Alviano: Nunca ouvi dizer de fera, ave, nem peixe, que tivesse dentro na cabeça pedra em vez de miolo. ” Ambrosio Fernandes Brandão, Diálogo das grandezas do Brasil, 1618
Jiboia
“A Gauçú ou Gibóia é sem dúvida a maior de todas as serpentes, atingindo, alguns espécimenes, 18, 24 e mesmo 30 pés de comprimento e a grossura de um tronco de homem, ao meio. Os portugueses chamam-na Cobra-de-Veado por ser capaz de engolir um corço inteiro ou mesmo um veado, pois, conquanto a garganta seja estreita, o ventre é bastante grande. Após ter devorado presa de tão grandes proporções, a cobra cai num estado letárgico em que facilmente se deixa capturar.
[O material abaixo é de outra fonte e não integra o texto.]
/-- The oldest frame that a packer offers is judged, its staging first (R201, R202). -/
def packerOffer (p : Nat) (k : Clk) (d : Dev) : Dev :=
  match (port d p).offers with
  | [] => d
  | f :: r =>
    let d := windowEnd p k (onPort p (fun x => { x with offers := r }) d)
    if stageLimit p < (port d p).stageUse + f.blocks then outcome p f true 0x04 d else offer p f k d

/-- PACKER_OFFER. -/
def execPackerOffer (p : Fin 10) (s : State) : Host.Outcome State Fault Refusal := onDev s (packerOffer p)

/-! Starting and ending frames (R199, R203 to R208). -/

/-- Preemption is active on port p (R208). -/
def preemptActive (d : Dev) (p : Nat) : Bool :=
  decide (p < 8) && rb d (Reg.SPORT_PREEMPT_CTL p) 0 && (rb d (Reg.SPORT_PREEMPT_CTL p) 1 || (port d p).preempt)

/-- A frame of port p is preemptable: a frame of a TXQ with PREEMPT (R208). -/
def preemptable (d : Dev) (p : Nat) (f : TxFrame) : Bool :=
  preemptActive d p && f.queue.any fun q => decide (q < 8) && rb d (Reg.SPORT_TXQ_CTL p q) 12

/-- The least fragment in bytes (R208). -/
def minFragment (d : Dev) (p : Nat) : Nat := 64 * (1 + rf d (Reg.SPORT_PREEMPT_CTL p) 2 2)

/-- GUARD in the units of windows (R206). -/
def guardW (d : Dev) (p : Nat) : Int := fine * ((rf d (Reg.SPORT_LQ_CTL p) 16 10 : Nat) * ns1)

/-- The start of the next admitted window after t. -/
def Port.nextWindow (x : Port) (t : Int) : Option Int :=
  (x.cal.find? fun a => a.fate == .waiting && decide (t < a.ws)).map (·.ws)

/-- A window has the wire at t (R199). -/
def Port.inWindow (x : Port) (t : Int) : Bool := x.timed.isSome || x.cal.any fun a => decide (a.ws ≤ t ∧ t < a.we)

/-- `w` wire bytes that start now end by the next window less GUARD (R206). -/
def fitsGap (p w : Nat) (k : Clk) (d : Dev) : Bool :=
  let x := port d p
  match x.nextWindow (nowW k) with
  | some ws => decide (nowW k + bytesW (x.byteTime p) w ≤ ws - guardW d p)
  | none => true

/-- A frame of which `sent` bytes have left may start now: whole (R206), or, preemptable, up to a legal cut (R208). -/
def mayStart (p : Nat) (f : TxFrame) (sent : Nat) (k : Clk) (d : Dev) : Bool :=
  fitsGap p (f.len - sent + 20) k d
    || (preemptable d p f && decide (minFragment d p + 64 ≤ f.len - sent) && fitsGap p (minFragment d p + 24) k d)

/-- Ticks of a pause: quanta of 512 bit times (R210). -/
def pauseTicks (b quanta : Nat) : Nat := quanta * 64 * b / 20

/-- TXQ q is stopped (R210). -/
def stopped (p q : Nat) (k : Clk) (d : Dev) : Bool :=
  match Tab.get none (port d p).pause q with
  | some { quanta, began := some t } => decide (since k t < pauseTicks ((port d p).byteTime p) quanta)
  | _ => false

/-- THRESH by its limits (R216). -/
def threshOf (d : Dev) (p : Nat) : Nat := min 9216 (max 64 (rf d (Reg.SPORT_TX_THRESH p) 0 14))

/-- The gap of 12 byte times behind what was last on the wire has passed (R197, R214). -/
def gapOver (p : Nat) (k : Clk) (x : Port) : Bool := x.idle.all fun t => decide (t.toNat * 20 + 12 * x.byteTime p ≤ k.ticks.toNat * 20)

/-- The wire is free for an untimed frame: the port is up, the gap has passed, nothing untimed is on the wire or backs off, no window has
the wire, and in half duplex no carrier is sensed (R199, R214). -/
def wireFree (p : Nat) (k : Clk) (d : Dev) : Bool :=
  let x := port d p
  gapOver p k x && x.enabled && x.link && x.untimed.isNone && x.backoff.isNone && !x.inWindow (nowW k) && !(x.half && x.rx.isSome)

/-- The first frame of TXQ q that is ready and may start (R199, R206). Behind a cut frame only express frames start, and
once it may resume only those of a higher TXQ (R208). (DESIGN CHOICE, log entry 39.) -/
def pickFrom (p q : Nat) (k : Clk) (d : Dev) : Option Nat :=
  let x := port d p
  let allowed (f : TxFrame) : Bool :=
    match x.cut with
    | none => true
    | some c =>
      !preemptable d p f
        && (!mayStart p c.frame c.sent k d || c.frame.queue.all fun q' => decide (q' < q))
  let room (f : TxFrame) : Bool := !f.packed || decide (x.bufferUse + f.len ≤ 16384)
  if stopped p q k d then none
  else firstIdx (fun f => allowed f && room f && decide (min (threshOf d p) f.len ≤ x.held f) && mayStart p f 0 k d) (x.ring q).frames 0

/-- The TXQ and place of the untimed frame that starts next (R199). (DESIGN CHOICE, log entry 39.) -/
def pick (p : Nat) (k : Clk) (d : Dev) : Option (Nat × Nat) :=
  ([7, 6, 5, 4, 3, 2, 1, 0] : List Nat).findSome? fun q => (pickFrom p q k d).map fun i => (q, i)

/-- Put an untimed frame on the wire now. (DEDUCED, log entry 6.) -/
def startUntimed (p : Nat) (f : TxFrame) (k : Clk) (d : Dev) : Dev :=
  let x := port d p
  let a := placed (x.quantum p) (now k + spanOf (7 * x.byteTime p) + spanOf (x.quantum p) / 2) d
  let b := oneStep p f a.1 a.2
  onPort p (fun x => { x with untimed := some { frame := b.1, sfd := a.1, tick := k.ticks } }) b.2

/-- A suppressed unit discards the discovery packets that wait in port p's TXQs (R284). -/
def dropDiscovery (p : Nat) (d : Dev) : Dev :=
  if suppresses d.pair.mode then
    onPort p (fun x => (List.range 9).foldl (fun x q => x.setRing q { x.ring q with
      frames := (x.ring q).frames.filter fun f => match f.origin with | .packer 3 _ _ => false | _ => true }) x) d
  else d

/-- UNTIMED_START: the port starts the frame that R199 chooses. -/
def untimedStart (p : Nat) (k : Clk) (d : Dev) : Dev :=
  let d := dropDiscovery p d
  match wireFree p k d, pick p k d with
  | true, some (q, i) =>
    match ((port d p).ring q).frames[i]? with
    | none => d
    | some f =>
      startUntimed p f k (onPort p (fun x => x.setRing q { x.ring q with frames := (x.ring q).frames.eraseIdx i }) d)
  | _, _ => d

/-- UNTIMED_START. -/
def execUntimedStart (p : Fin 10) (s : State) : Host.Outcome State Fault Refusal := onDev s (untimedStart p)

/-- The start of the fragment on the wire, its preamble included, in the units of windows. -/
def Flight.startW (b : Nat) (f : Flight) : Int := fine * f.frag.getD f.sfd - bytesW b 7

/-- The bytes of the current fragment at the last legal point before a window that starts at ws (R208). -/
def cutPoint (p : Nat) (f : Flight) (ws : Int) (d : Dev) : Nat :=
  let b := (port d p).byteTime p
  let room := (ws - guardW d p - f.startW b) / bytesW b 1
  max (minFragment d p) (min (f.frame.len - f.sent - 64) (room.toNat - 24))

/-- A preemptable frame must be cut for the window that starts at ws: it, with its gap, would not end by ws less GUARD (R208). -/
def cutFor (p : Nat) (f : Flight) (ws : Int) (d : Dev) : Bool :=
  let b := (port d p).byteTime p
  preemptable d p f.frame && decide (minFragment d p + 64 ≤ f.frame.len - f.sent)
    && decide (ws - guardW d p < f.startW b + bytesW b (f.frame.len - f.sent + 20))

/-- The untimed frame in progress has ended, and none is cut: a stop that waited for it begins (R210). -/
def pauseBegins (p : Nat) (k : Clk) (d : Dev) : Dev :=
  if (port d p).cut.isSome then d else
  onPort p (fun x => { x with pause := x.pause.map fun (q, y) =>
    (q, y.map fun s => { s with began := s.began <|> some k.ticks }) }) d

/-- The untimed frame on the wire is over, showing `wire`; the gap begins. -/
def untimedOver (p : Nat) (wire : List W8) (k : Clk) (d : Dev) : Dev :=
  pauseBegins p k (onPort p (fun x => { x with untimed := none, wire, idle := some k.ticks }) d)
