/-- Frame A (R245). -/
def Assembly.number (k : Clk) (d : Dev) (a : Assembly) : Option W64 := a.frame <|> (runFrame k d).map (· + 1)

/-- The assembly that begins afresh: frame A is the next boundary's, which before a run's first boundary is held uncounted
(R245). -/
def asmBegin (k : Clk) (d : Dev) : Assembly :=
  if d.frm.firstDone then { frame := runFrame k d } else { first := true }

/-- Where a record's frame stands against A (R245): 0 at A, 1 earlier, 2 later. -/
def recordAge (a : W64) (frame18 : Nat) : Nat :=
  let age := (a.toNat + 2 ^ 18 - frame18) % 2 ^ 18
  if age = 0 then 0 else if age < 2 ^ 17 then 1 else 2

/-- A hold of frame f is not counted: a skip suppressed its frame leaf (R41, R246). -/
def uncounted (k : Clk) (d : Dev) (f : W64) : Bool :=
  (d.frm.skipped && runFrame k d == some f)
    || d.frm.gaps.any fun (g, n) => decide ((BitVec.ofNat 18 f.toNat - g).toNat < n)

/-- An assembly whose frame a skip passed over moves to the next boundary's frame (R41). -/
def Assembly.skipTo (last next : W64) (a : Assembly) : Assembly :=
  match a.frame with
  | some f => if last < f ∧ f < next then { frame := some next } else a
  | none => a

/-- A held frame counts for its flow (R246). -/
def lateFlow (f : Nat) : Dev → Dev :=
  onPack fun p => { p with late := Tab.put 0 p.late f (w32 (min (2 ^ 32 - 1) ((Tab.get 0 p.late f).toNat + 1))) }

/-! The universe table (R243). -/

/-- Word w of universe u's entry. -/
def univWord (d : Dev) (u w : Nat) : W32 := Tab.get 0 d.pack.table (4 * u + w)

/-- The universe is enabled. -/
def univOn (d : Dev) (u : Nat) : Bool := bit (univWord d u 3) 31

/-- Universe u's state. -/
def univAt (d : Dev) (u : Nat) : Universe := Tab.get {} d.pack.univ u
/-- Set universe u's state. -/
def setUniverse (u : Nat) (x : Universe) : Dev → Dev := onPack fun p => { p with univ := Tab.put {} p.univ u x }

/-- The enabled universes, ascending. -/
def univsOn (d : Dev) : List Nat :=
  d.pack.table.filterMap fun (i, v) => if i % 4 = 3 ∧ bit v 31 then some (i / 4) else none

/-- The universes that send: the enabled ones, and those that still owe packets with Stream_Terminated set (R250). -/
def univsLive (d : Dev) : List Nat :=
  univsOn d ++ (d.pack.univ.filterMap fun (u, x) => if x.term ≠ 0 ∧ univOn d u = false then some u else none)

/-- The ports of a universe. -/
def univPorts (d : Dev) (u : Nat) : List Nat := (List.range 8).filter fun p => bit (univWord d u 3) (20 + p)

/-- SLOTS by its limits. -/
def univSlots (d : Dev) (u : Nat) : Nat := let n := fld (univWord d u 2) 0 10; if n = 0 ∨ 512 < n then 512 else n

/-- SYNC; values above 63,999 act as 0. -/
def univSync (d : Dev) (u : Nat) : Nat := let n := fld (univWord d u 1) 16 16; if 63999 < n then 0 else n

/-- RECORDS; 0 means 16. -/
def univRecords (d : Dev) (u : Nat) : Nat := let n := fld (univWord d u 3) 16 4; if n = 0 then 16 else n

/-! Images (R245). -/

/-- Address of universe u's images: the sent one, and the assembling one 512 bytes on. -/
def imageAt (d : Dev) (u : Nat) : Nat := (rd64 d Reg.PACK_BUF_BASE_LO).toNat / 2 ^ 20 * 2 ^ 20 + u * 1024

/-- Some byte of the images lies outside installed DRAM. (DEDUCED, log entry 45.) -/
def imageBad (d : Dev) (u : Nat) : Bool := !inDram d (imageAt d u) 1024

/-! Launch times (R244, R246). -/

/-- L of a slot on port p for the boundary at instant b, in the units of windows: the sum is kept exactly. -/
def slotW (d : Dev) (p slot : Nat) (b : Time) : Int :=
  fine * (b + (rd d (Reg.PACK_PORT_BASE p)).toNat * ns1) + psW (slot * (rd d (Reg.PACK_PORT_SPACING p)).toNat)

/-- L of a slot, rounded down to the units of show time. -/
def slotLaunch (d : Dev) (p slot : Nat) (b : Time) : Time := slotW d p slot b / fine

/-- L of universe u on port p, in the units of windows. -/
def univW (d : Dev) (u p : Nat) (b : Time) : Int := slotW d p (fld (univWord d u 3) 0 14) b

/-- L of universe u on port p, rounded down to the units of show time. -/
def univLaunch (d : Dev) (u p : Nat) (b : Time) : Time := univW d u p b / fine

/-- The record deadline of universe u for the frame whose boundary lies at b (R246). -/
def univDeadline (d : Dev) (u : Nat) (b : Time) : Time :=
  match univPorts d u with
  | [] => b - 2000 * ns1
  | p :: r =>
    let q := r.foldl (fun q p => if univLaunch d u p b < univLaunch d u q b then p else q) p
    univLaunch d u q b - (stageLead d q + 2000 : Nat) * ns1

/-! Packets (R247, R248, R250, R251). -/

/-- The root layer to the end of the CID. -/
def acnRoot (d : Dev) (len vector : Nat) : List W8 :=
  [0x00, 0x10, 0x00, 0x00, 0x41, 0x53, 0x43, 0x2D, 0x45, 0x31, 0x2E, 0x31, 0x37, 0x00, 0x00, 0x00]
    ++ beBytes 2 (0x7000 + len) ++ beBytes 4 vector
    ++ (List.range 4).flatMap fun w => beBytes 4 (rd d (Reg.PACK_CID w)).toNat

/-- The source name. -/
def sourceName (d : Dev) : List W8 := (List.range 16).flatMap fun w => beBytes 4 (rd d (Reg.PACK_SOURCE_NAME w)).toNat

/-- The UDP payload of a data packet (R247). -/
def dataPacket (d : Dev) (u seq : Nat) (term : Bool) (img : List W8) : List W8 :=
  let n := univSlots d u
  acnRoot d (110 + n) 4 ++ beBytes 2 (0x7000 + 88 + n) ++ beBytes 4 2 ++ sourceName d
    ++ beBytes 1 (min 200 (fld (univWord d u 2) 24 8)) ++ beBytes 2 (univSync d u) ++ beBytes 1 seq
    ++ beBytes 1 (bnat (bit (univWord d u 3) 30) * 128 + bnat term * 64) ++ beBytes 2 u
    ++ beBytes 2 (0x7000 + 11 + n) ++ [0x02, 0xA1, 0x00, 0x00, 0x00, 0x01] ++ beBytes 2 (n + 1)
    ++ beBytes 1 (fld (univWord d u 2) 16 8) ++ slice img 0 n

/-- The UDP payload of a synchronisation packet (R247). -/
def syncPacket (d : Dev) (a seq : Nat) : List W8 :=
  acnRoot d 0x21 8 ++ beBytes 2 0x700B ++ beBytes 4 1 ++ beBytes 1 seq ++ beBytes 2 a ++ [0, 0]

/-- Destination of a packet: IPv6, address, MAC (R248). -/
def packDest (d : Dev) (mode a dest : Nat) : Option (Bool × List W8 × List W8) :=
  let hi := BitVec.ofNat 8 (a / 256)
  let lo := BitVec.ofNat 8 a
  let w (i : Nat) : W32 := rd d (Reg.PACK_DEST dest i)
  match mode with
  | 1 => some (true, [0xFF, 0x18, 0, 0, 0, 0, 0, 0, 0, 0x83, 0, 0, 0, hi, 0, lo], [0x33, 0x33, 0, hi, 0, lo])
  | 2 =>
    if !bit (w 6) 31 then none
    else
      let mac := beBytes 6 (fld (w 5) 0 16 * 2 ^ 32 + (w 4).toNat)
      if bit (w 6) 30 then some (true, (List.range 4).flatMap (fun i => beBytes 4 (w i).toNat), mac)
      else some (false, beBytes 4 (w 3).toNat, mac)
  | _ => some (false, [239, 255, hi, lo], [0x01, 0x00, 0x5E, 0x7F, hi, lo])

/-- The internet checksum of bytes. -/
def inetSum (l : List W8) : Nat := (65535 - sum16 l) % 65535

/-- The Ethernet frame of a UDP payload that port p sends to a destination, without tags and FCS (R248). -/
def udpFrame (d : Dev) (p : Nat) (dst : Bool × List W8 × List W8) (payload : List W8) : List W8 :=
  let ctl := rd d (Reg.PACK_PORT_CTL p)
  let ttl := max 1 (fld ctl 0 8)
  let dscp := fld ctl 16 6
  let n := 8 + payload.length
  let src := if dst.1 then (List.range 4).flatMap fun w => beBytes 4 (rd d (Reg.PACK_PORT_IP6 p w)).toNat
    else beBytes 4 (rd d (Reg.PACK_PORT_IP4 p)).toNat
  let ports := beBytes 2 (rf d (Reg.PACK_PORT_UDP p) 0 16) ++ beBytes 2 5568 ++ beBytes 2 n
  let pseudo := src ++ dst.2.1 ++ (if dst.1 then beBytes 4 n ++ beBytes 4 17 else beBytes 2 17 ++ beBytes 2 n)
  let c := inetSum (pseudo ++ ports ++ [0, 0] ++ payload)
  let udp := ports ++ beBytes 2 (if c = 0 then 0xFFFF else c) ++ payload
  let macs := dst.2.2 ++ beBytes 6 ((rd64 d (Reg.PACK_PORT_MAC_LO p)).toNat % 2 ^ 48)
  if dst.1 then
    macs ++ beBytes 2 0x86DD ++ beBytes 4 (6 * 2 ^ 28 + dscp * 2 ^ 22) ++ beBytes 2 n ++ beBytes 1 17 ++ beBytes 1 ttl ++ src ++ dst.2.1 ++ udp
  else
    let head (sum : Nat) : List W8 := beBytes 1 0x45 ++ beBytes 1 (dscp * 4) ++ beBytes 2 (20 + n) ++ beBytes 4 0x4000
      ++ beBytes 1 ttl ++ beBytes 1 17 ++ beBytes 2 sum ++ src ++ dst.2.1
    macs ++ beBytes 2 0x0800 ++ head (inetSum (head 0)) ++ udp

/-- A packer offers a packet to port p, its launch time in the units of windows (R202, R244); one without a destination is refused without an offer (R248). -/
def packOffer (p kind id : Nat) (f : W64) (launch : Int) (dst : Option (Bool × List W8 × List W8)) (payload : List W8)
    (d : Dev) : Dev :=
  match dst with
  | none => packerRefused p kind id d
  | some dst =>
    let bytes := buildFrame (tagBytes d p 8) (udpFrame d p dst payload)
    onPort p (fun x => { x with offers := x.offers ++ [{ origin := .packer kind id f, bytes, launch := launch / fine, frac := (launch % fine).toNat }] }) d

/-- Universe u's packet of frame f, whose boundary lies at b, is built from an image and offered to each of its ports (R244 to R249). -/
def sacnSend (u : Nat) (f : W64) (b : Time) (term : Bool) (img : List W8) (d : Dev) : Dev :=
  if imageBad d u then d
  else
    let x := univAt d u
    let payload := dataPacket d u x.seq term img
    let dst := packDest d (fld (univWord d u 3) 28 2) u (fld (univWord d u 0) 0 8)
    let d := addDigest f 0 u (crc32c payload) (setUniverse u { x with seq := (x.seq + 1) % 256 } d)
    forEach (univPorts d u) (fun p d => packOffer p 0 u f (univW d u p b) dst payload d) d

/-! Records and deadlines (R245, R246, R250). -/

/-- The packer sends: SACN_OUT_EN is 1 and the frame clock emits boundaries (R245, R252). -/
def sacnOut (k : Clk) (d : Dev) : Bool := rb d Reg.PACK_CTL 0 && running k d

/-- The next frame of universe u. -/
def univNext (u : Nat) (f : W64) (d : Dev) : Dev :=
  setUniverse u { univAt d u with asm := { frame := some (f + 1) } } d

/-- The packer accepts a record for hand-on: not one of a frame later than A (R245). -/
def sacnAccepts (k : Clk) (d : Dev) (r : Rec) : Bool :=
  let u := fld r.dest 16 16
  !(sacnOut k d && univOn d u && !imageBad d u)
    || (match (univAt d u).asm.number k d with
      | some a => recordAge a (keyFrame r.key) != 2
      | none => true)

/-- A record of frame A enters the assembling image, and the last one sends the packet (R245). -/
def sacnAssemble (u : Nat) (a : W64) (r : Rec) (k : Clk) (d : Dev) : Dev :=
  let x := univAt d u
  let at' := imageAt d u
  let d := when (!x.asm.begun) (store (at' + 512) (getBytes d at' 512)) d
  let d := store (at' + 512 + fld r.dest 0 9) r.data d
  let n := x.asm.count + 1
  if n < univRecords d u then setUniverse u { x with asm := { x.asm with count := n, begun := true } } d
  else
    let img := getBytes d (at' + 512) 512
    let d := store at' img d
    univNext u a (match frameInstant k d a with | some b => sacnSend u a b false img d | none => d)

/-- A record reaches the packer (R245, R252). -/
def sacnTake (r : Rec) (k : Clk) (d : Dev) : Dev :=
  let u := fld r.dest 16 16
  if !sacnOut k d then d
  else if !univOn d u then raisePack 3 (bumpSat Reg.PACK_UNKNOWN 1 d)
  else if imageBad d u then raisePack 6 (bumpSat Reg.PACK_UNKNOWN 1 d)
  else
    match (univAt d u).asm.number k d with
    | none => d
    | some a => if recordAge a (keyFrame r.key) = 0 then sacnAssemble u a r k d else d

/-- SACN_RECORD: the oldest record handed on that the packer accepts reaches it; one of a frame that has become later than A since its
hand-on waits (R245). (DESIGN CHOICE, log entry 46.) -/
def execSacnRecord (s : State) : Host.Outcome State Fault Refusal :=
  onDev s fun k d =>
    match d.pack.inbox.find? (sacnAccepts k d) with
    | none => d
    | some r => sacnTake r k (onPack (fun p => { p with inbox := p.inbox.eraseP (sacnAccepts k d) }) d)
Lembro-me de ter visto uma perto de Paraíba, que media 30 pés de comprimento e tinha a grossura de um barril. Os negros viram-na engolir um cabrito. Enviaram-se, então, mosqueteiros que abateram o monstro e arrancaram-lhe o cabrito do ventre. (…) Às vezes atira-se de uma árvore sobre o viajante, em cujo corpo se enrola, procurando vencê-lo pela asfixia, valendo-se, para isso, da cauda.”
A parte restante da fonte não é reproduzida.